TASK OBJECTIVE >> Begin at the line below that has "unfold State.qspiErr" and stop after the line that has "exact Chg.ite (State.qspiSet_chg". Please restate only those lines, word for word.

EXTRACTED RECORDS >>
-- ==== Sys2Proof/Laws/ChgMgs.lean ====
section
/-! SUPPORT. What the operations of the management subsystem and power can change: one lemma each. -/

set_option Elab.async false

namespace Sys2Proof.Machine

variable {w : List Area} {s0 s : State}

theorem State.maskBit4_chg {pg : Nat} {on : Bool} (hw : Within [.regs] w) (hs : Chg w s0 s) : Chg w s0 (State.maskBit4 s pg on) := by
  unfold State.maskBit4
  exact State.wf_chg hw.up hs

theorem State.unborClear_chg (hw : Within [.regs, .mgs] w) (hs : Chg w s0 s) : Chg w s0 (State.unborClear s) := by
  unfold State.unborClear
  extract_lets -underBinder -merge +onlyGivenNames s1
  have h2 : Chg w s0 s1 := Chg.foldl (fun t4 _ h3 => State.maskBit4_chg hw.up h3) (hs)
  exact State.setMgs_chg hw.up h2 ⟨Nat.le_refl _, Nat.le_refl _, Nat.le_refl _, Nat.le_refl _⟩

theorem State.unborLock_chg (hw : Within [.regs, .mgs] w) (hs : Chg w s0 s) : Chg w s0 (State.unborLock s) := by
  unfold State.unborLock
  exact Chg.ite (hs) (State.logMgmt_chg hw.up (State.unborClear_chg hw.up hs))

theorem State.unborGrant_chg {level : Nat} {minutes : Nat} (hw : Within [.regs, .msix, .mgs, .out] w) (hs : Chg w s0 s) : Chg w s0 (State.unborGrant s level minutes) := by
  unfold State.unborGrant
  extract_lets -underBinder -merge +onlyGivenNames s1 l3 s4 src8 s9
  have h2 : Chg w s0 s1 := State.unborClear_chg hw.up hs
  have h5 : Chg w s0 s4 := Chg.foldl (fun t7 _ h6 => State.maskBit4_chg hw.up h6) (h2)
  have h10 : Chg w s0 s9 := State.setMgs_chg hw.up h5 ⟨Nat.le_refl _, Nat.le_refl _, Nat.le_refl _, Nat.le_refl _⟩
  exact State.logMgmt_chg hw.up (State.raise_chg hw.up h10)

theorem State.fallback_chg (hw : Within [.regs, .msix, .mgs, .out] w) (hs : Chg w s0 s) : Chg w s0 (State.fallback s) := by
  unfold State.fallback
  split
  · exact hs
  · extract_lets -underBinder -merge +onlyGivenNames bad1 src2 s3
    have h4 : Chg w s0 s3 := State.setMgs_chg hw.up hs ⟨Nat.le_refl _, Nat.le_refl _, Nat.le_refl _, Nat.le_refl _⟩
    exact State.logMgmt_chg hw.up (State.raise_chg hw.up (State.evt_chg hw.up h4))

theorem State.mgsRestart_chg {cause : Nat} (hw : Within [.regs, .slots, .msix, .vlt, .auth, .mgs, .svc, .out] w) (hs : Chg w s0 s) : Chg w s0 (State.mgsRestart s cause) := by
  unfold State.mgsRestart
  extract_lets -underBinder -merge +onlyGivenNames s1 s3 s7 keep9 src10 s11
  have h2 : Chg w s0 s1 := State.logMgmt_chg hw.up (State.raise_chg hw.up (State.evt_chg hw.up hs))
  have h4 : Chg w s0 s3 := Chg.foldl (fun t6 _ h5 => Chg.ite (State.complete_chg hw.up h5) (h5)) (h2)
  clear_value s3
  have h8 : Chg w s0 s7 := State.vltDrop_chg hw.up (State.unborLock_chg hw.up h4)
  clear_value s7
  have h12 : Chg w s0 s11 := State.setMgs_chg hw.up h8 ⟨Nat.le_refl _, Nat.le_refl _, Nat.le_refl _, Nat.le_refl _⟩
  exact Chg.ite (h12) (State.fallback_chg hw.up h12)

theorem State.mgsCrash_chg {cause : Nat} (hw : Within [.regs, .slots, .msix, .vlt, .auth, .mgs, .svc, .out] w) (hs : Chg w s0 s) : Chg w s0 (State.mgsCrash s cause) := by
  unfold State.mgsCrash
  refine Chg.ite ?_ ?_
  · exact hs
  · extract_lets -underBinder -merge +onlyGivenNames s1 l3 src4 s5
    have h2 : Chg w s0 s1 := State.evt_chg hw.up hs
    have h6 : Chg w s0 s5 := State.mgsRestart_chg hw.up (State.setMgs_chg hw.up h2 ⟨Nat.le_refl _, Nat.le_refl _, Nat.le_refl _, Nat.le_refl _⟩)
    exact Chg.ite (State.raise_chg hw.up (State.setMgs_chg hw.up h6 ⟨Nat.le_refl _, Nat.le_refl _, Nat.le_refl _, Nat.le_refl _⟩)) (h6)

theorem State.sensOne_chg {k : Nat} {v : Nat} (hw : Within [.regs, .msix, .mgs, .out] w) (hs : Chg w s0 s) : Chg w s0 (State.sensOne s k v) := by
  unfold State.sensOne
  extract_lets -underBinder -merge +onlyGivenNames v1 s2 was4 put5
  have h3 : Chg w s0 s2 := State.wr_chg hw.up hs
  have h6 : ∀ z7 z9, Chg w s0 z7 → Chg w s0 (put5 z7 z9) := by
    intro z7 z9 h8
    unfold put5
    exact State.setMgs_chg hw.up h8 ⟨Nat.le_refl _, Nat.le_refl _, Nat.le_refl _, Nat.le_refl _⟩
  refine Chg.ite ?_ ?_
  · extract_lets -underBinder -merge +onlyGivenNames s10
    have h11 : Chg w s0 s10 := h6 _ _ (h3)
    exact Chg.ite (h11) (State.logMgmt_chg hw.up (State.raise_chg hw.up (State.evt_chg hw.up h11)))
  · clear_value was4
    split
    · exact Chg.ite (h6 _ _ (h3)) (h3)
    · exact h3

theorem State.sensorSample_chg {vals : List Nat} (hw : Within [.regs, .msix, .mgs, .out] w) (hs : Chg w s0 s) : Chg w s0 (State.sensorSample s vals) := by
  unfold State.sensorSample
  exact Chg.ite (Chg.foldl (fun t2 _ h1 => State.sensOne_chg hw.up h1) (hs)) (hs)

theorem State.planStart_chg (hw : Within [.mgs] w) (hs : Chg w s0 s) : Chg w s0 (State.planStart s) := by
  unfold State.planStart
  exact State.setMgs_chg hw.up hs ⟨Nat.le_refl _, Nat.le_refl _, Nat.le_refl _, Nat.le_refl _⟩

theorem State.mramRemap_chg {sectors : List Nat} (hw : Within [.regs, .msix, .mgs, .out] w) (hs : Chg w s0 s) : Chg w s0 (State.mramRemap s sectors) := by
  unfold State.mramRemap
  refine Chg.ite ?_ ?_
  · exact hs
  · refine Chg.foldl (fun s6 x11 h5 => ?_) (hs)
    extract_lets -underBinder -merge +onlyGivenNames n7 src8 s9
    have h10 : Chg w s0 s9 := State.logMgmt_chg hw.up (State.raise_chg hw.up (State.setMgs_chg hw.up h5 ⟨Nat.le_refl _, Nat.le_refl _, Nat.le_refl _, Nat.le_refl _⟩))
    exact Chg.ite (State.logMgmt_chg hw.up (State.raise_chg hw.up h10)) (h10)

theorem State.marginPeriod_chg (hw : Within [.mgs] w) (hs : Chg w s0 s) : Chg w s0 (State.marginPeriod s) := by
  unfold State.marginPeriod
  exact Chg.ite (State.planStart_chg hw.up hs) (hs)

theorem State.putRegs_chg {a : Nat} {l : List Nat} {n : Nat} {w1 : Nat} (hw : Within [.regs] w) (hs : Chg w s0 s) : Chg w s0 (State.putRegs s a l n w1) := by
  unfold State.putRegs
  exact Chg.foldl (fun t2 _ h1 => State.wr_chg hw.up h1) (hs)
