theorem State.readWords_chg {s : State} {m : Nat} {a : Nat} {a3 : Nat} (hw : Within [.regs, .holds, .msix, .hif, .mgs, .svc, .out] w) (hs : Chg w s0 s) : Chg2 w s0 (State.readWords s m a a3) := by
  unfold State.readWords
  split
  · exact Chg.pair hs
  · split
    · rename_i y1 y2 e4
      have h3 := Chg2.of (State.regRead_chg hw.up hs) e4
      split
      · rename_i y5 y6 e8
        have h7 := Chg2.of (State.readWords_chg hw.up h3) e8
        exact Chg.pair h7

theorem State.writeWords_chg {s : State} {m : Nat} {a : Nat} {a3 : List Word} (hw : Within [.regs, .slots, .fences, .holds, .snaps, .tbl, .stage, .commitQ, .commits, .msix, .resets, .lrn, .bsn, .meters, .egr, .slu, .bud, .fre, .fgd, .had, .ept, .hif, .can, .lin, .cfl, .vlt, .auth, .twn, .tim, .pwr, .mgs, .svc, .inj, .out, .free] w) (hs : Chg w s0 s) : Chg w s0 (State.writeWords s m a a3) := by
  unfold State.writeWords
  split
  · exact hs
  · exact State.writeWords_chg hw.up (State.regWrite_chg hw.up hs)

theorem State.qspiSet_chg {i : Nat} (hw : Within [.hif] w) (hs : Chg w s0 s) : Chg w s0 (State.qspiSet s i) := by
  unfold State.qspiSet
  exact Chg.upd_hif hw.mem hs _

theorem State.qspiErr_chg {i : Nat} (hw : Within [.regs, .msix, .hif, .out] w) (hs : Chg w s0 s) : Chg w s0 (State.qspiErr s i) := by
  unfold State.qspiErr
  exact State.raise_chg hw.up (State.evt_chg hw.up (State.qspiSet_chg hw.up hs))

theorem State.qspiNote_chg (hw : Within [.hif] w) (hs : Chg w s0 s) : Chg w s0 (State.qspiNote s) := by
  unfold State.qspiNote
  exact Chg.ite (State.qspiSet_chg hw.up hs) (hs)

theorem State.qspiWrite_chg {b : List Byte} (hw : Within [.regs, .slots, .fences, .holds, .snaps, .tbl, .stage, .commitQ, .commits, .msix, .resets, .lrn, .bsn, .meters, .egr, .slu, .bud, .fre, .fgd, .had, .ept, .hif, .can, .lin, .cfl, .vlt, .auth, .twn, .tim, .pwr, .mgs, .svc, .inj, .out, .free] w) (hs : Chg w s0 s) : Chg w s0 (State.qspiWrite s b) := by
  unfold State.qspiWrite
  extract_lets -underBinder -merge +onlyGivenNames n1
  exact Chg.ite (hs) (Chg.ite (State.qspiErr_chg hw.up hs) (Chg.ite (State.qspiErr_chg hw.up hs) (State.qspiNote_chg hw.up (State.writeWords_chg hw.up (State.violClear_chg hw.up hs)))))

theorem State.qspiRead_chg {b : List Byte} {abandoned : Bool} (hw : Within [.regs, .holds, .msix, .hif, .mgs, .svc, .out] w) (hs : Chg w s0 s) : Chg w s0 (State.qspiRead s b abandoned) := by
  unfold State.qspiRead
  extract_lets -underBinder -merge +onlyGivenNames n1
  refine Chg.ite ?_ ?_
  · exact hs
  · refine Chg.ite ?_ ?_
    · exact State.qspiSet_chg hw.up hs
    · refine Chg.ite ?_ ?_
      · exact State.qspiErr_chg hw.up hs
      · refine Chg.ite ?_ ?_
        · exact State.emit_chg hw.up (State.qspiErr_chg hw.up hs)
        · split
          · rename_i y2 y3 e5
            have h4 := Chg2.of (State.readWords_chg hw.up (State.violClear_chg hw.up hs)) e5
            extract_lets -underBinder -merge +onlyGivenNames s6 r8
            have h7 : Chg w s0 s6 := State.qspiNote_chg hw.up h4
            exact State.emit_chg hw.up h7

theorem State.qspiStatus_chg (hw : Within [.hif, .out] w) (hs : Chg w s0 s) : Chg w s0 (State.qspiStatus s) := by
  unfold State.qspiStatus
  refine Chg.ite ?_ ?_
  · exact hs
  · extract_lets -underBinder -merge +onlyGivenNames src1
    have h2 : Chg w s0 src1 := State.emit_chg hw.up hs
    exact Chg.upd_hif hw.mem h2 _

theorem State.ibmDrop_chg {replay : Bool} (hw : Within [.regs, .msix, .out] w) (hs : Chg w s0 s) : Chg w s0 (State.ibmDrop s replay) := by
  unfold State.ibmDrop
  exact Chg.ite (State.evt_chg hw.up hs) (State.raise_chg hw.up (State.evt_chg hw.up hs))

theorem State.ibmTag_chg {response : Bool} {node : Nat} {seq : Nat} {msg : List Byte} (hw : Within [.regs] w) (hs : Chg w s0 s) : Chg2 w s0 (State.ibmTag s response node seq msg) := by
  unfold State.ibmTag
  extract_lets -underBinder -merge +onlyGivenNames iv1
  split
  · rename_i y2 y3 e5
    have h4 := Chg2.of (State.vMac_chg hw.up hs) e5
    exact Chg.ite2 (Chg.pair h4) (Chg.pair h4)

theorem State.ibmAnswer_chg {typ : Nat} {smac : Nat} {vid : Nat} {seq : Nat} {addr : Nat} {status : Nat} {data : List Word} (hw : Within [.regs, .inj, .free] w) (hs : Chg w s0 s) : Chg w s0 (State.ibmAnswer s typ smac vid seq addr status data) := by
  unfold State.ibmAnswer
  extract_lets -underBinder -merge +onlyGivenNames msg1
  split
  · rename_i y2 e4
    have h3 := Chg2.of (State.ibmTag_chg hw.up hs) e4
    exact h3
  · rename_i y5 y6 e8
    have h7 := Chg2.of (State.ibmTag_chg hw.up hs) e8
    split
    · rename_i y9 y10 e12
      have h11 := Chg2.of (State.draw_chg hw.up h7) e12
      exact State.present_chg hw.up h11

theorem State.ibmCheck_chg {b : List Byte} (hw : Within [.regs, .msix, .hif, .out] w) (hs : Chg w s0 s) : Chg2 w s0 (State.ibmCheck s b) := by
  unfold State.ibmCheck
  extract_lets -underBinder -merge +onlyGivenNames n1 typ2 seq3 msg4
  refine Chg.ite2 ?_ ?_
  · exact Chg.pair (State.ibmDrop_chg hw.up hs)
  · split
    · rename_i y5 e7
      have h6 := Chg2.of (State.ibmTag_chg hw.up hs) e7
      exact Chg.pair (State.ibmDrop_chg hw.up h6)
    · rename_i y8 y9 e11
      have h10 := Chg2.of (State.ibmTag_chg hw.up hs) e11
      exact Chg.ite2 (Chg.pair (State.ibmDrop_chg hw.up h10)) (Chg.ite2 (Chg.pair (State.ibmDrop_chg hw.up h10)) (Chg.pair (Chg.upd_hif hw.mem h10 _)))

theorem State.ibmPerform_chg {smac : Nat} {vid : Nat} {b : List Byte} (hw : Within [.regs, .slots, .fences, .holds, .snaps, .tbl, .stage, .commitQ, .commits, .msix, .resets, .lrn, .bsn, .meters, .egr, .slu, .bud, .fre, .fgd, .had, .ept, .hif, .can, .lin, .cfl, .vlt, .auth, .twn, .tim, .pwr, .mgs, .svc, .inj, .out, .free] w) (hs : Chg w s0 s) : Chg w s0 (State.ibmPerform s smac vid b) := by
  unfold State.ibmPerform
  extract_lets -underBinder -merge +onlyGivenNames s1 n3 seq4 a5 m6
  have h2 : Chg w s0 s1 := State.violClear_chg hw.up (State.stat_chg hw.up hs)
  split
  · split
    · rename_i y7 y8 e10
      have h9 := Chg2.of (State.readWords_chg hw.up h2) e10
      exact State.ibmAnswer_chg hw.up h9
  · extract_lets -underBinder -merge +onlyGivenNames s11
    have h12 : Chg w s0 s11 := State.writeWords_chg hw.up h2
    exact State.ibmAnswer_chg hw.up h12
  · refine Chg.ite ?_ ?_
    · exact State.ibmAnswer_chg hw.up h2
    · extract_lets -underBinder -merge +onlyGivenNames s13
      have h14 : Chg w s0 s13 := State.regWrite_chg hw.up h2
      refine Chg.ite ?_ ?_
      · exact State.ibmAnswer_chg hw.up h14
      · extract_lets -underBinder -merge +onlyGivenNames f15
        exact Chg.upd_hif hw.mem h14 _

theorem State.ibmRx_chg {typ : Nat} {smac : Nat} {vid : Nat} {b : List Byte} (hw : Within [.regs, .slots, .fences, .holds, .snaps, .tbl, .stage, .commitQ, .commits, .msix, .resets, .lrn, .bsn, .meters, .egr, .slu, .bud, .fre, .fgd, .had, .ept, .hif, .can, .lin, .cfl, .vlt, .auth, .twn, .tim, .pwr, .mgs, .svc, .inj, .out, .free] w) (hs : Chg w s0 s) : Chg w s0 (State.ibmRx s typ smac vid b) := by
  unfold State.ibmRx
  extract_lets -underBinder -merge +onlyGivenNames t1
  refine Chg.ite ?_ ?_
  · exact hs
  · split
    · rename_i y2 e4
      have h3 := Chg2.of (State.ibmCheck_chg hw.up hs) e4
      exact h3
    · rename_i y5 y6 e8
      have h7 := Chg2.of (State.ibmCheck_chg hw.up hs) e8
      exact State.ibmPerform_chg hw.up h7

theorem State.ibmFenced_chg {m : Nat} {n : Nat} (hw : Within [.regs, .hif, .inj, .free] w) (hs : Chg w s0 s) : Chg w s0 (State.ibmFenced s m n) := by
  unfold State.ibmFenced
  extract_lets -underBinder -merge +onlyGivenNames due1 l2 src3 s4
  have h5 : Chg w s0 s4 := Chg.upd_hif hw.mem hs _
  exact Chg.foldl (fun t7 _ h6 => Chg.ite (State.ibmAnswer_chg hw.up h6) (h6)) (h5)

theorem State.unborOk_chg {vals : List Word} {recs : List (List Byte)} (hw : Within [.out] w) (hs : Chg w s0 s) : Chg w s0 (State.unborOk s vals recs) := by
  unfold State.unborOk
  exact State.emit_chg hw.up hs

theorem State.unborErr_chg (hw : Within [.out, .free] w) (hs : Chg w s0 s) : Chg w s0 (State.unborErr s) := by
  unfold State.unborErr
  split
  · rename_i y1 y2 e4
    have h3 := Chg2.of (State.draw_chg hw.up hs) e4
    exact State.emit_chg hw.up h3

FINISHED TASK >>
  unfold State.qspiErr
  exact State.raise_chg hw.up (State.evt_chg hw.up (State.qspiSet_chg hw.up hs))

theorem State.qspiNote_chg (hw : Within [.hif] w) (hs : Chg w s0 s) : Chg w s0 (State.qspiNote s) := by
  unfold State.qspiNote
  exact Chg.ite (State.qspiSet_chg hw.up hs) (hs)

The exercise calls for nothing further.